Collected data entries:
::::::
-- ==== Sys2Proof/Certificates/Slice0/Obligations.lean ====
section
/-! DEFINITION. The statements for the provers. -/

open Sys2Proof Sys2Proof.Machine

/-! ### Scalar integer instructions (08 R218 to R222) -/

/-- A command of two s-register sources completes at issue: sA takes the value, and nothing else changes but the sequencing. -/
def Obligations.ScalarThreeRegisters : Prop :=
  ∀ p ∈ ([(.add, fun b c => b + c), (.sub, fun b c => b - c), (.and, fun b c => b &&& c), (.or, fun b c => b ||| c), (.xor, fun b c => b ^^^ c),
      (.shl, fun b c => b <<< (c.toNat % 64)), (.shr, fun b c => b >>> (c.toNat % 64)), (.sra, fun b c => b.sshiftRight (c.toNat % 64)),
      (.min, fun b c => if b.toInt < c.toInt then b else c), (.max, fun b c => if b.toInt < c.toInt then c else b),
      (.minu, fun b c => if b.toNat < c.toNat then b else c), (.maxu, fun b c => if b.toNat < c.toNat then c else b)] :
      List ((Op3 → Instr) × (Word → Word → Word))),
  ∀ (o : Op3) (s : State), s.Issues o.c [.s o.d, .s o.a, .s o.b] →
    ∃ t, exec (p.1 o) s = .next t ∧ s.Done (s.sput o.d (p.2 (s.sget o.a) (s.sget o.b))) o.c 0 t

/-- The same with an immediate or a shift count in place of the second source. -/
def Obligations.ScalarImmediate : Prop :=
  (∀ p ∈ ([(.addi, fun b i => b + i), (.andi, fun b i => b &&& i), (.ori, fun b i => b ||| i), (.xori, fun b i => b ^^^ i)] :
      List ((OpI → Instr) × (Word → Word → Word))),
    ∀ (o : OpI) (s : State), s.Issues o.c [.s o.d, .s o.a] →
      ∃ t, exec (p.1 o) s = .next t ∧ s.Done (s.sput o.d (p.2 (s.sget o.a) o.imm)) o.c 0 t) ∧
  (∀ p ∈ ([(.shli, fun b n => b <<< n), (.shri, fun b n => b >>> n), (.srai, fun b n => b.sshiftRight n)] :
      List ((OpSh → Instr) × (Word → Nat → Word))),
    ∀ (o : OpSh) (s : State), s.Issues o.c [.s o.d, .s o.a] →
      ∃ t, exec (p.1 o) s = .next t ∧ s.Done (s.sput o.d (p.2 (s.sget o.a) o.n)) o.c 0 t)

/-- Products and quotients: the value is owed to sA for 2 or 18 cycles. Division truncates toward zero; by zero it gives all ones, and the
remainder by zero is the dividend. -/
def Obligations.ScalarMultiplyDivide : Prop :=
  ∀ p ∈ ([(.mul, 2, fun b c => BitVec.ofInt 64 (b.toInt * c.toInt)), (.mulh, 2, fun b c => BitVec.ofInt 64 (b.toInt * c.toInt / 2 ^ 64)),
      (.mulhu, 2, fun b c => BitVec.ofNat 64 (b.toNat * c.toNat / 2 ^ 64)),
      (.div, 18, fun b c => if c = 0 then BitVec.allOnes 64 else BitVec.ofInt 64 (b.toInt.tdiv c.toInt)),
      (.divu, 18, fun b c => if c = 0 then BitVec.allOnes 64 else BitVec.ofNat 64 (b.toNat / c.toNat)),
      (.rem, 18, fun b c => if c = 0 then b else BitVec.ofInt 64 (b.toInt.tmod c.toInt)),
      (.remu, 18, fun b c => if c = 0 then b else BitVec.ofNat 64 (b.toNat % c.toNat))] :
      List ((Op3 → Instr) × Nat × (Word → Word → Word))),
  ∀ (o : Op3) (s : State), s.Issues o.c [.s o.d, .s o.a, .s o.b] →
    ∃ t, exec (p.1 o) s = .next t ∧
      s.Pends s o.c [.s o.d] [.s o.d (if o.d = 0 then 0 else p.2.2 (s.sget o.a) (s.sget o.b))] 0 p.2.1 t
::::::
All lines that contain the word "Obligations" must be copied from the records above.

-- ==== Sys2Proof/Certificates/Slice0/Obligations.lean ====
def Obligations.ScalarThreeRegisters : Prop :=
def Obligations.ScalarImmediate : Prop :=
def Obligations.ScalarMultiplyDivide : Prop :=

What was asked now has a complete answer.